Work item:
Your answer must consist solely of the lines from the start of the entries below through the line with "Gremon.clock g.settle_kept :)", unchanged.

Material for this exercise:
##############################

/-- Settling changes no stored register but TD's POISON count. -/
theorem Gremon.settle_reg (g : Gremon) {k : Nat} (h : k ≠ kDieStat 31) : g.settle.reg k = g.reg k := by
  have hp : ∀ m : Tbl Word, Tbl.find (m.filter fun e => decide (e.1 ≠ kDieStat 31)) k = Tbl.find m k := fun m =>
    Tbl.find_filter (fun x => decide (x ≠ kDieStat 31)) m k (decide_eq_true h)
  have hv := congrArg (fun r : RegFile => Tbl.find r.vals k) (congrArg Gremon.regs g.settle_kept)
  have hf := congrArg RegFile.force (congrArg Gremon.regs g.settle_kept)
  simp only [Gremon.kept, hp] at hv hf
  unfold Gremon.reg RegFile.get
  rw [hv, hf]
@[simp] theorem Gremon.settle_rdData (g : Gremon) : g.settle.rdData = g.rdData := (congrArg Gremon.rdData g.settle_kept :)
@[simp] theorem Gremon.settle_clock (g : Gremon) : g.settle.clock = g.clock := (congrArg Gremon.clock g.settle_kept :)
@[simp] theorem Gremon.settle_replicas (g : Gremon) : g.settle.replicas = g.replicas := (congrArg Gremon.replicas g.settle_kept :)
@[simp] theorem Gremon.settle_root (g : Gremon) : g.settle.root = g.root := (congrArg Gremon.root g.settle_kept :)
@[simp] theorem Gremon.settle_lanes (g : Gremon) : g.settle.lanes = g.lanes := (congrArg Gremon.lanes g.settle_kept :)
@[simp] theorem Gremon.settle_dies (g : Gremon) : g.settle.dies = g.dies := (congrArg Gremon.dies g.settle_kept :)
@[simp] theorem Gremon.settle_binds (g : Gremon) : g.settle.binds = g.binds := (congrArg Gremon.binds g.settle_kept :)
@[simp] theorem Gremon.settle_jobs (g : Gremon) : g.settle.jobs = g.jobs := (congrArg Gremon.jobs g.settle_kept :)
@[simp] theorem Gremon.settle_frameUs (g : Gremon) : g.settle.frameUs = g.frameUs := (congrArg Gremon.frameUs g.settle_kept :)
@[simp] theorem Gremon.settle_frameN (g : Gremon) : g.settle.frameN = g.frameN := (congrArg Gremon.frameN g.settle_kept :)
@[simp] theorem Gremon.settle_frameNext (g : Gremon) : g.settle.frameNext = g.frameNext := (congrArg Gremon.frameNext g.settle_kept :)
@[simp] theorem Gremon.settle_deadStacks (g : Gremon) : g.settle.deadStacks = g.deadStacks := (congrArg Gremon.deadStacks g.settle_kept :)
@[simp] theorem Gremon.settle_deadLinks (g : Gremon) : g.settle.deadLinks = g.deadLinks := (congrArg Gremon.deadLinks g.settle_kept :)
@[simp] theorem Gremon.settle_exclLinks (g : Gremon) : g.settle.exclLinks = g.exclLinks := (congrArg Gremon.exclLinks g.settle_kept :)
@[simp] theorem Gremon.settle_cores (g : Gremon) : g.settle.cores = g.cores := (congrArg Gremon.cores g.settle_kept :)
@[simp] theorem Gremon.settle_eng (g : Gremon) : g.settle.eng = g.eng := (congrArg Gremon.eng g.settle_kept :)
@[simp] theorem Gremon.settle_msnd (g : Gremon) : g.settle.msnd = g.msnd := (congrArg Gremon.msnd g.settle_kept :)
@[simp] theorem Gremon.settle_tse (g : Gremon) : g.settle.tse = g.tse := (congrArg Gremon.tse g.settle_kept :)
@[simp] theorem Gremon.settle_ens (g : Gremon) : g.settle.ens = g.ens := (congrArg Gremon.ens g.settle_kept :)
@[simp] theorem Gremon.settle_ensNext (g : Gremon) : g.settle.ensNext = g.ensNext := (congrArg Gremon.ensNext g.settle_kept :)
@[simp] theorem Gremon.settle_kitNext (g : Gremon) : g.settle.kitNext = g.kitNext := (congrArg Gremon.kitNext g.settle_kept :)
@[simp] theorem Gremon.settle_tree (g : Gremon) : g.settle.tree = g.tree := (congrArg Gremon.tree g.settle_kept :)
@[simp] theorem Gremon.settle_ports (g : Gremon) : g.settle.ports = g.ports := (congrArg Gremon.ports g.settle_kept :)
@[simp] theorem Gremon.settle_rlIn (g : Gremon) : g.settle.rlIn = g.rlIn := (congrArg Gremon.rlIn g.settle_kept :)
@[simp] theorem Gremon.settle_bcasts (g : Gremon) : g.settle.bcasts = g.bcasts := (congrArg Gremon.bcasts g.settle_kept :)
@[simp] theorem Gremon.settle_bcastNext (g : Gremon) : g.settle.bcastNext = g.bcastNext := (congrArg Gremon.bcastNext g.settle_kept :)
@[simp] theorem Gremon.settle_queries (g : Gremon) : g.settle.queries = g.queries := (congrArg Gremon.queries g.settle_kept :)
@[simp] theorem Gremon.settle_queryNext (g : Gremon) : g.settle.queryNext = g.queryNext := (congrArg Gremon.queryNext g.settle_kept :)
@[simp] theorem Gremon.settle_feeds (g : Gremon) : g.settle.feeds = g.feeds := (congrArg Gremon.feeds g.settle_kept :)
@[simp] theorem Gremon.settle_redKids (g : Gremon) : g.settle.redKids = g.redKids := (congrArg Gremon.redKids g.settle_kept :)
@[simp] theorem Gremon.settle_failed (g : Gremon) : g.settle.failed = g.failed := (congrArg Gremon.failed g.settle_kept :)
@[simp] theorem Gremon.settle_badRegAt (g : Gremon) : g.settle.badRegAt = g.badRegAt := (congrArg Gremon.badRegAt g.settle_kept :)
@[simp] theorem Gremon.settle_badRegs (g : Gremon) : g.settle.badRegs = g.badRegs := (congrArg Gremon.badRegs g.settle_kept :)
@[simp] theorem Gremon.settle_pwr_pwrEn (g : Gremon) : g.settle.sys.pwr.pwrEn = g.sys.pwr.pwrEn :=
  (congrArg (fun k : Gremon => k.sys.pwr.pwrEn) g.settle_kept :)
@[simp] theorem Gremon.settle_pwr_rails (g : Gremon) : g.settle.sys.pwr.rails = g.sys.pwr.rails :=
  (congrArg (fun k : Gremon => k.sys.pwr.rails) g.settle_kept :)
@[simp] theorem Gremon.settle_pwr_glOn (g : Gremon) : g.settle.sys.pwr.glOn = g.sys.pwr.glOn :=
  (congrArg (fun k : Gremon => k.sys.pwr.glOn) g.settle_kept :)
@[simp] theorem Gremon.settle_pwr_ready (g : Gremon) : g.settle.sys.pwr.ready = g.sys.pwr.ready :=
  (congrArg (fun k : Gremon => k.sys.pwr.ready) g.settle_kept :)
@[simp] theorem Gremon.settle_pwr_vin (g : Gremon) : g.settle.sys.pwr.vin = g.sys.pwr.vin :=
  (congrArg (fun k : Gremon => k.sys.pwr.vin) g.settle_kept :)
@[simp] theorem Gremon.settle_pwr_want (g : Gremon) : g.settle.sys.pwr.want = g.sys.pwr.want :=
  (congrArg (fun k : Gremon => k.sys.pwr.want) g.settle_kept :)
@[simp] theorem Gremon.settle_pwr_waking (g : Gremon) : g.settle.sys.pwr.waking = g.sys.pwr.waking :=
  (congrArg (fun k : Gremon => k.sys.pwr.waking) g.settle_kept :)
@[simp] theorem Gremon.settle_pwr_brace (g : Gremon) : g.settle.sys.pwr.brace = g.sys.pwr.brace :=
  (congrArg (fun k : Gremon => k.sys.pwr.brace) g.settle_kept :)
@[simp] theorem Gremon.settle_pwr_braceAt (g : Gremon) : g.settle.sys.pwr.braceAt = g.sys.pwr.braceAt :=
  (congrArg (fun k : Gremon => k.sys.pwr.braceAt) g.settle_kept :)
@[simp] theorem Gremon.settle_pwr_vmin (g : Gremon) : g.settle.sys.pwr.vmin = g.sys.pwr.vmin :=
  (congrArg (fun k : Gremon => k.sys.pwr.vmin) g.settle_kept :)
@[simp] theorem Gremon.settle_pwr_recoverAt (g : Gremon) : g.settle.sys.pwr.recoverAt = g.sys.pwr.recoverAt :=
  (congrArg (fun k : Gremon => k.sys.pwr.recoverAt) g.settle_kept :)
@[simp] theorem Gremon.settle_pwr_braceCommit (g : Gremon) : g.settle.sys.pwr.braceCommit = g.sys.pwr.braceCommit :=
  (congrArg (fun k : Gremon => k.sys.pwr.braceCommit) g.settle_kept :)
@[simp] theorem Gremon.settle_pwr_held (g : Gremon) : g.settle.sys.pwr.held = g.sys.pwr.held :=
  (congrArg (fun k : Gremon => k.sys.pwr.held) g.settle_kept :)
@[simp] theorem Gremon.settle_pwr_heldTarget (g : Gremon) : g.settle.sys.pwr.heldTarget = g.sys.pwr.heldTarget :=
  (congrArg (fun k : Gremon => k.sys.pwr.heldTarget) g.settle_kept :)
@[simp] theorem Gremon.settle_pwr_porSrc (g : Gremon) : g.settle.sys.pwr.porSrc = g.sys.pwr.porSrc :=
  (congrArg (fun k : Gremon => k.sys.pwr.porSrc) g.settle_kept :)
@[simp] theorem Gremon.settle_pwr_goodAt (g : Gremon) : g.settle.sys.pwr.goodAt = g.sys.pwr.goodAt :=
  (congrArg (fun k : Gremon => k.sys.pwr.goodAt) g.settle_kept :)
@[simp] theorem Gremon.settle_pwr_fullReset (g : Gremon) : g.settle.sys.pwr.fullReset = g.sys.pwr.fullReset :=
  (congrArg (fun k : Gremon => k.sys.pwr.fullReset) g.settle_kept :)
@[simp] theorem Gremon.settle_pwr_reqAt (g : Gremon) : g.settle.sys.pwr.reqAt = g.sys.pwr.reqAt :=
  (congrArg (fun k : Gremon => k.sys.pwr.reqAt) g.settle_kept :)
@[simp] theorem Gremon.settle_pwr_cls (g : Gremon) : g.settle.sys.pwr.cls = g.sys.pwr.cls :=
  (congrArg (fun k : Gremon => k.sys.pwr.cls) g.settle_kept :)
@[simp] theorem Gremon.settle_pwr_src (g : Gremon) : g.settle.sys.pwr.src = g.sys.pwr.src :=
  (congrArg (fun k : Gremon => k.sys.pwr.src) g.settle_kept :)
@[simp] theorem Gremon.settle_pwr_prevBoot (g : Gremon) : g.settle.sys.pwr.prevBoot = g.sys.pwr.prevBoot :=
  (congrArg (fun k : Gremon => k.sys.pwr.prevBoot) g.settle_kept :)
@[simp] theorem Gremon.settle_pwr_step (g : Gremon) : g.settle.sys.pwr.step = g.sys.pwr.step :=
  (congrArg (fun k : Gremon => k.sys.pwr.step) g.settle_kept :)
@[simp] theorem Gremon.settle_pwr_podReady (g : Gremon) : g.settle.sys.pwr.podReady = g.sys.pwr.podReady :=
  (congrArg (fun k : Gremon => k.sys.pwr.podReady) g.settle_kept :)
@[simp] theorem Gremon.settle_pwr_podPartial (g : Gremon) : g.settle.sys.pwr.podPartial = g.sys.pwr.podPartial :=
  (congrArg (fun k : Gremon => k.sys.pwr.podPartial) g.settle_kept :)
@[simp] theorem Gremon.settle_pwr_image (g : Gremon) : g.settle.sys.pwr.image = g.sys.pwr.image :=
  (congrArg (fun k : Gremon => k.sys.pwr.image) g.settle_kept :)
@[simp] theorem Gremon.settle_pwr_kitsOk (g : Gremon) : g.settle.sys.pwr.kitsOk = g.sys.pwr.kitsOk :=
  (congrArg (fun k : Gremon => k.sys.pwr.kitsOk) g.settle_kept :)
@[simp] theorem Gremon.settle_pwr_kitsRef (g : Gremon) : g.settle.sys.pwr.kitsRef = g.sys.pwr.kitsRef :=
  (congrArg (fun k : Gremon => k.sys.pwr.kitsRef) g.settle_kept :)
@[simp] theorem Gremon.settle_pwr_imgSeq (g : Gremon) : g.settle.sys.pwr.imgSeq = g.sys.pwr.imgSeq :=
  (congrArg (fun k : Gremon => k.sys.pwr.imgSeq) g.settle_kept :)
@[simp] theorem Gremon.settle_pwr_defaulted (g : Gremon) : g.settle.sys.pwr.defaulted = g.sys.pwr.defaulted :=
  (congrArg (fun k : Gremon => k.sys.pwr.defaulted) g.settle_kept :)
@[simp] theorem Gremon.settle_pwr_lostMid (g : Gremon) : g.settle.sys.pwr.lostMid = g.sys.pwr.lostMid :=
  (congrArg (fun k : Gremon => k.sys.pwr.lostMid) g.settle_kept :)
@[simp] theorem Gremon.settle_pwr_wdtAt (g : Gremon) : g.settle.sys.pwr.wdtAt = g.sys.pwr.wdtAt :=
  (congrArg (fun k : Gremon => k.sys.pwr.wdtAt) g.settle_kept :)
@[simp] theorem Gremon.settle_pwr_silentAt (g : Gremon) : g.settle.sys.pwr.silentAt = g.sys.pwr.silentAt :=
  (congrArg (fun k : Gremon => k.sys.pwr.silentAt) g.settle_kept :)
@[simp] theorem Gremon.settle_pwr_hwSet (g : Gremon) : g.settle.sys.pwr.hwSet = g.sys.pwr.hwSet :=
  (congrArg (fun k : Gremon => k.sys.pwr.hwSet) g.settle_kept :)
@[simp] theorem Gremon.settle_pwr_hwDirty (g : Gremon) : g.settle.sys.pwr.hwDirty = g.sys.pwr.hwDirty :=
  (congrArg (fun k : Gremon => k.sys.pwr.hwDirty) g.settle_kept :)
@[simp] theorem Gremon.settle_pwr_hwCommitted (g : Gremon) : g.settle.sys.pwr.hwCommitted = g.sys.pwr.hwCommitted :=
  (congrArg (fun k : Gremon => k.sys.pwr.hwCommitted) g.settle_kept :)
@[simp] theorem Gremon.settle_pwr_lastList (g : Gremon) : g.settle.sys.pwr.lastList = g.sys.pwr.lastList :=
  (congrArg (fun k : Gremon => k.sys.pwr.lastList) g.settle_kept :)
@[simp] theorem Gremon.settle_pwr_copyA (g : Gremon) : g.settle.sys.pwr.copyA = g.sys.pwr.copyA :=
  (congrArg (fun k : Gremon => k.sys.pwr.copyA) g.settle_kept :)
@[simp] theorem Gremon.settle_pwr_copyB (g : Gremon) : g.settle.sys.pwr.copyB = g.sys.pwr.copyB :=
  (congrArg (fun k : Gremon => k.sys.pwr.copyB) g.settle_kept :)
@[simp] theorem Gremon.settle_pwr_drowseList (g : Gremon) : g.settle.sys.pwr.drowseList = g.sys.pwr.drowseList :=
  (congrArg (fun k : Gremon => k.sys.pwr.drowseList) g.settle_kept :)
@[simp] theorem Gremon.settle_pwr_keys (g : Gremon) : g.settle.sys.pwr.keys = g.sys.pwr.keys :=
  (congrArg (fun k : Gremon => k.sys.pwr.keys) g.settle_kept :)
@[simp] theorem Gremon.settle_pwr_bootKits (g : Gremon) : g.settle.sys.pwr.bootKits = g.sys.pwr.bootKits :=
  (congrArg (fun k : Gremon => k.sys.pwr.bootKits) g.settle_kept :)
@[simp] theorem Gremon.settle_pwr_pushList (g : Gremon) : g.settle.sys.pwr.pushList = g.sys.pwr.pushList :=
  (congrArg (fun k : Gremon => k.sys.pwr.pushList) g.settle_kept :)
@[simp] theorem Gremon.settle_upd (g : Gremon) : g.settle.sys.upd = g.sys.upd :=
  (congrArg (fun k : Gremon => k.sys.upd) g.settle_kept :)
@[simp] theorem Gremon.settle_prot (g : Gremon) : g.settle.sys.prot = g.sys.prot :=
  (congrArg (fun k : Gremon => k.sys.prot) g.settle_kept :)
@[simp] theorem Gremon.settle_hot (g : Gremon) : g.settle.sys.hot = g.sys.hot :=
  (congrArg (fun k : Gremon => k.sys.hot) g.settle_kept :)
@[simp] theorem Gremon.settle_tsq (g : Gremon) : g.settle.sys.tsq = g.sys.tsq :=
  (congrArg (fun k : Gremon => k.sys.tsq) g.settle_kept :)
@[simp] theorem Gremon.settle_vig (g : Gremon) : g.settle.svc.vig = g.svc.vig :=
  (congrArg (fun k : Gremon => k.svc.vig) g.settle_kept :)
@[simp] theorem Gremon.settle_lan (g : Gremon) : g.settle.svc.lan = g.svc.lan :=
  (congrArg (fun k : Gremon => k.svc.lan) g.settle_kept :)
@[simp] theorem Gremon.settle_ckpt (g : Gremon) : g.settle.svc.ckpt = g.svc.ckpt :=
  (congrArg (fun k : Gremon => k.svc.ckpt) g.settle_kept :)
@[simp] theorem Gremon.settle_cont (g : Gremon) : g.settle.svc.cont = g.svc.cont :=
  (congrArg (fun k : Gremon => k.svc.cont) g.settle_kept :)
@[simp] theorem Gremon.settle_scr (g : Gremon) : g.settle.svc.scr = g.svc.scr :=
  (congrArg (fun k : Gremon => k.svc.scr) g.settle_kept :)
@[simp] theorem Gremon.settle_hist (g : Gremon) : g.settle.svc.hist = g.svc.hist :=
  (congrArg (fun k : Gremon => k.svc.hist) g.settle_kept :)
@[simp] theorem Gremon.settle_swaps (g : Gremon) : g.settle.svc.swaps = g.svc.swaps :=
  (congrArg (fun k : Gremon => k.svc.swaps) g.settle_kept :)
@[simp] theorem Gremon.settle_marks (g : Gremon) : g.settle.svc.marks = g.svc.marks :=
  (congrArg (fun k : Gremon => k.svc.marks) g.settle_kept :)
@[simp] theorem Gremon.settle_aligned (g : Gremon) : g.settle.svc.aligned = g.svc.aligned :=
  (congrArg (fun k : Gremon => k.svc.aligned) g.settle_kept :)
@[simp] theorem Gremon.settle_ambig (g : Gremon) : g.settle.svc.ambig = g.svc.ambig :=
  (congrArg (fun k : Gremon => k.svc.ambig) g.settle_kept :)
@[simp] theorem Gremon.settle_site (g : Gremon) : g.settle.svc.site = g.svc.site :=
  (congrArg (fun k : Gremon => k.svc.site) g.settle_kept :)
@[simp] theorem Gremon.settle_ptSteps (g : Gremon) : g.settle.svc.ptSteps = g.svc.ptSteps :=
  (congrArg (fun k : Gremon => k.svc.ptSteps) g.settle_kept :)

##############################

Answer for this exercise:
/-- Settling changes no stored register but TD's POISON count. -/
theorem Gremon.settle_reg (g : Gremon) {k : Nat} (h : k ≠ kDieStat 31) : g.settle.reg k = g.reg k := by
  have hp : ∀ m : Tbl Word, Tbl.find (m.filter fun e => decide (e.1 ≠ kDieStat 31)) k = Tbl.find m k := fun m =>
    Tbl.find_filter (fun x => decide (x ≠ kDieStat 31)) m k (decide_eq_true h)
  have hv := congrArg (fun r : RegFile => Tbl.find r.vals k) (congrArg Gremon.regs g.settle_kept)
  have hf := congrArg RegFile.force (congrArg Gremon.regs g.settle_kept)
  simp only [Gremon.kept, hp] at hv hf
  unfold Gremon.reg RegFile.get
  rw [hv, hf]
@[simp] theorem Gremon.settle_rdData (g : Gremon) : g.settle.rdData = g.rdData := (congrArg Gremon.rdData g.settle_kept :)
@[simp] theorem Gremon.settle_clock (g : Gremon) : g.settle.clock = g.clock := (congrArg Gremon.clock g.settle_kept :)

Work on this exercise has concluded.